▶ **Work instructions**: Search the records for the word "baseOut" and copy every line in which it occurs.

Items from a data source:
^^^^^^^^

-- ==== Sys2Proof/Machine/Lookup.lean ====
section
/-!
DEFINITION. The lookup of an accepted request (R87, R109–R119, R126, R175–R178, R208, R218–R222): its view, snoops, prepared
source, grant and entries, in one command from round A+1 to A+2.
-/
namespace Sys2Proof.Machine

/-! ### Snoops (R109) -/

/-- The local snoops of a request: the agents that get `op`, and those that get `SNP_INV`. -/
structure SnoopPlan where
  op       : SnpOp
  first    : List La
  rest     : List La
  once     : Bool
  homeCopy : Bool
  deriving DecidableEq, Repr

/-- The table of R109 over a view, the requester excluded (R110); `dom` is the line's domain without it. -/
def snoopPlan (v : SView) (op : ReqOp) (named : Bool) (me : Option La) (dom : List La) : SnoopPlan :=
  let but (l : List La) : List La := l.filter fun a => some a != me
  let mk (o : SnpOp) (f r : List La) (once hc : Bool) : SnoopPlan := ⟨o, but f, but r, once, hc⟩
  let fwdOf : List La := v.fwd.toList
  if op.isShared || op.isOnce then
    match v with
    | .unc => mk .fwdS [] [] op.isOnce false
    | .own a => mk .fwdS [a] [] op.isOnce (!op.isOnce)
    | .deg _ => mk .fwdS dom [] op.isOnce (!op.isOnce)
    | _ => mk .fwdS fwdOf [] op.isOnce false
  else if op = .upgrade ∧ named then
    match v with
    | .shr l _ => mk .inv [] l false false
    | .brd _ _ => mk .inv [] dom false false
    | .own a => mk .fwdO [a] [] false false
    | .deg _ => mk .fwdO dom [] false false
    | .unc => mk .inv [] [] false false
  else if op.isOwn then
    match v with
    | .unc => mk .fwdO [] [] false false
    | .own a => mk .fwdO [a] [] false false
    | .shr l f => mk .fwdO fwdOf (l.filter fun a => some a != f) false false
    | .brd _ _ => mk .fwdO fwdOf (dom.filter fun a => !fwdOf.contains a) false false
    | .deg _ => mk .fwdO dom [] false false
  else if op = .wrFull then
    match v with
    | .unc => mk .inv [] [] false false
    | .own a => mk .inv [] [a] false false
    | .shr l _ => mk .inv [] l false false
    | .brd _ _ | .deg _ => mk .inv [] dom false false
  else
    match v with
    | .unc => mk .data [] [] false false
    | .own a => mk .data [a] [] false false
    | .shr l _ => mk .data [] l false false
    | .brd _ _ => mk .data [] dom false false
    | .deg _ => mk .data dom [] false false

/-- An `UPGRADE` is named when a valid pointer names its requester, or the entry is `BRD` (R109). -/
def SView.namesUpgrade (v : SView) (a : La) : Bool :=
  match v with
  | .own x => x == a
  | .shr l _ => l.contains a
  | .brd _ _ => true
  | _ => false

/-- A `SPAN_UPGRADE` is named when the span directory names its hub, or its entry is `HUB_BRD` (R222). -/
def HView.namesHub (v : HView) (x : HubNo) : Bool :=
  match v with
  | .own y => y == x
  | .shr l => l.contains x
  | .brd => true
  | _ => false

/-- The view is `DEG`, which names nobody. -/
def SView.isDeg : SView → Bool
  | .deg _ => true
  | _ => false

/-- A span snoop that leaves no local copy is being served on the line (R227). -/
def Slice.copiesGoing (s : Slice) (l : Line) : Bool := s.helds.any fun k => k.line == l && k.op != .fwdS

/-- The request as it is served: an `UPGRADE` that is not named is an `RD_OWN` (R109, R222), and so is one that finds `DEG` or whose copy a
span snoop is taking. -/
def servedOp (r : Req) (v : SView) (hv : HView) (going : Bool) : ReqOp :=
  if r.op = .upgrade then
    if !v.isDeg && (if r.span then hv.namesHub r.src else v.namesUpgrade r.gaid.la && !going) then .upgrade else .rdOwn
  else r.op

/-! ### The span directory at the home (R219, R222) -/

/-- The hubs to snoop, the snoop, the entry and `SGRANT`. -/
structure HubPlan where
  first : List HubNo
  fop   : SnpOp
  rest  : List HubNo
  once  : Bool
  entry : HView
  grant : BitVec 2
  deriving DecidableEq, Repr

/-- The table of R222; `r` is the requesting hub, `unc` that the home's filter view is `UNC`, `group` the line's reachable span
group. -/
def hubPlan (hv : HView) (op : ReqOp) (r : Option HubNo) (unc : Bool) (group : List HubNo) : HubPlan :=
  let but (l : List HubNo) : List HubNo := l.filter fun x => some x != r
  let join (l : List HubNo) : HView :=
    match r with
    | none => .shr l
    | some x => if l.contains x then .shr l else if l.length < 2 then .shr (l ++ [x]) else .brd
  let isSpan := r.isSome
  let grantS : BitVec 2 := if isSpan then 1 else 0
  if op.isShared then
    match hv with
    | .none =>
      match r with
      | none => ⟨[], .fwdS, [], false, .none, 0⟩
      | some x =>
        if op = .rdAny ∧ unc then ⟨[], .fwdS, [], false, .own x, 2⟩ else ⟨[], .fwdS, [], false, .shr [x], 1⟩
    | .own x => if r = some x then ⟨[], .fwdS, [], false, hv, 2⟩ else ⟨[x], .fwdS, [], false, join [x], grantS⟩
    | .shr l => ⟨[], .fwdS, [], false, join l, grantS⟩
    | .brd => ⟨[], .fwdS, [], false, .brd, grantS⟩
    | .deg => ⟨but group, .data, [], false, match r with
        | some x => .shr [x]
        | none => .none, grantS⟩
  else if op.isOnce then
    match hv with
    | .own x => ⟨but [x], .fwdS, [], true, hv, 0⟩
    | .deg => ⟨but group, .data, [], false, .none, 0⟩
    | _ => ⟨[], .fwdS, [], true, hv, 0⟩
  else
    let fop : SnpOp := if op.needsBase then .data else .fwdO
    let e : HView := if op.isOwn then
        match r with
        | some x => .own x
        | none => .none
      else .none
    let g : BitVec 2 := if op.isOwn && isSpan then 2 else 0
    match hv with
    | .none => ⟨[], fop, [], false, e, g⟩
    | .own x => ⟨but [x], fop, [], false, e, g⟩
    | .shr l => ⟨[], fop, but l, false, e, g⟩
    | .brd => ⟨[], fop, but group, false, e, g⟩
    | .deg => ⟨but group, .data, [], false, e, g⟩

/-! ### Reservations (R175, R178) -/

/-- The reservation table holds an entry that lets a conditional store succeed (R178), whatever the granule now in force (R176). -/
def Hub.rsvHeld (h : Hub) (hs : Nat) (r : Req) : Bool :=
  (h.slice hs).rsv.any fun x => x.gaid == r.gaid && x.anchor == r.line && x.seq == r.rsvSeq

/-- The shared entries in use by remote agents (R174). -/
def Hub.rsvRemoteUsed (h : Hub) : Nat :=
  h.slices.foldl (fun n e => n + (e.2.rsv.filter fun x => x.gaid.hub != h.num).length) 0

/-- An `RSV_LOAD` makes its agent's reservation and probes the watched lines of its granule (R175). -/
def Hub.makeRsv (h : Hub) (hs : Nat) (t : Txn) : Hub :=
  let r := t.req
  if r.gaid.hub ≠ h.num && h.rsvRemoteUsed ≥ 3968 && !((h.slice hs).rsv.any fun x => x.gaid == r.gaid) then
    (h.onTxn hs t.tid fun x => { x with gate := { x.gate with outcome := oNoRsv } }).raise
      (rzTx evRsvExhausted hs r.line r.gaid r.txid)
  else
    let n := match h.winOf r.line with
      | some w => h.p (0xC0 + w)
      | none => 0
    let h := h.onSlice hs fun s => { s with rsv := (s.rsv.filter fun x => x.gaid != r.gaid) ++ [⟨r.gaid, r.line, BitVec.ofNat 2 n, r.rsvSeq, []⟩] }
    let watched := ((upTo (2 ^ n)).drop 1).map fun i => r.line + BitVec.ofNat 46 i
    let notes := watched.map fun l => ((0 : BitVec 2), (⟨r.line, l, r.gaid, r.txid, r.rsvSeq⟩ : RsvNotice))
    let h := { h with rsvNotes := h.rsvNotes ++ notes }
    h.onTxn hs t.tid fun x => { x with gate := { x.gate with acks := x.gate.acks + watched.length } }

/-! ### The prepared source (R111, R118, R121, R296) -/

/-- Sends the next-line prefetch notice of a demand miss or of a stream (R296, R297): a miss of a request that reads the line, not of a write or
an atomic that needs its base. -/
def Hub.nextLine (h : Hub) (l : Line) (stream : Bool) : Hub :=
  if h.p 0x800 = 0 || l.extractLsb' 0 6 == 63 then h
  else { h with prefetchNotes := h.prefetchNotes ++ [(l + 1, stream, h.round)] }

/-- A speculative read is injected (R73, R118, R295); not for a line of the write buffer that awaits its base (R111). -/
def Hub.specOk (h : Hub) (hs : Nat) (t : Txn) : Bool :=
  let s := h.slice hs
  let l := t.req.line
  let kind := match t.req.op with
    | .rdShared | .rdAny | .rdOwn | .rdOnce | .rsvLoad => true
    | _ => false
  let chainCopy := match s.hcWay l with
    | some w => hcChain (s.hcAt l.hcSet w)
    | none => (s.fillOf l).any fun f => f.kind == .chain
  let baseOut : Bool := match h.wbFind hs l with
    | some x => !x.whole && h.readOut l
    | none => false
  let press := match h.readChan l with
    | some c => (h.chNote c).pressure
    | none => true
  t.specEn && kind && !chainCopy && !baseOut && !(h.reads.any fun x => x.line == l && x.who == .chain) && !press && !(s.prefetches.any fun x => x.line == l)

^^^^^^^^

▶ **Finished task**:
  let baseOut : Bool := match h.wbFind hs l with
  t.specEn && kind && !chainCopy && !baseOut && !(h.reads.any fun x => x.line == l && x.who == .chain) && !press && !(s.prefetches.any fun x => x.line == l)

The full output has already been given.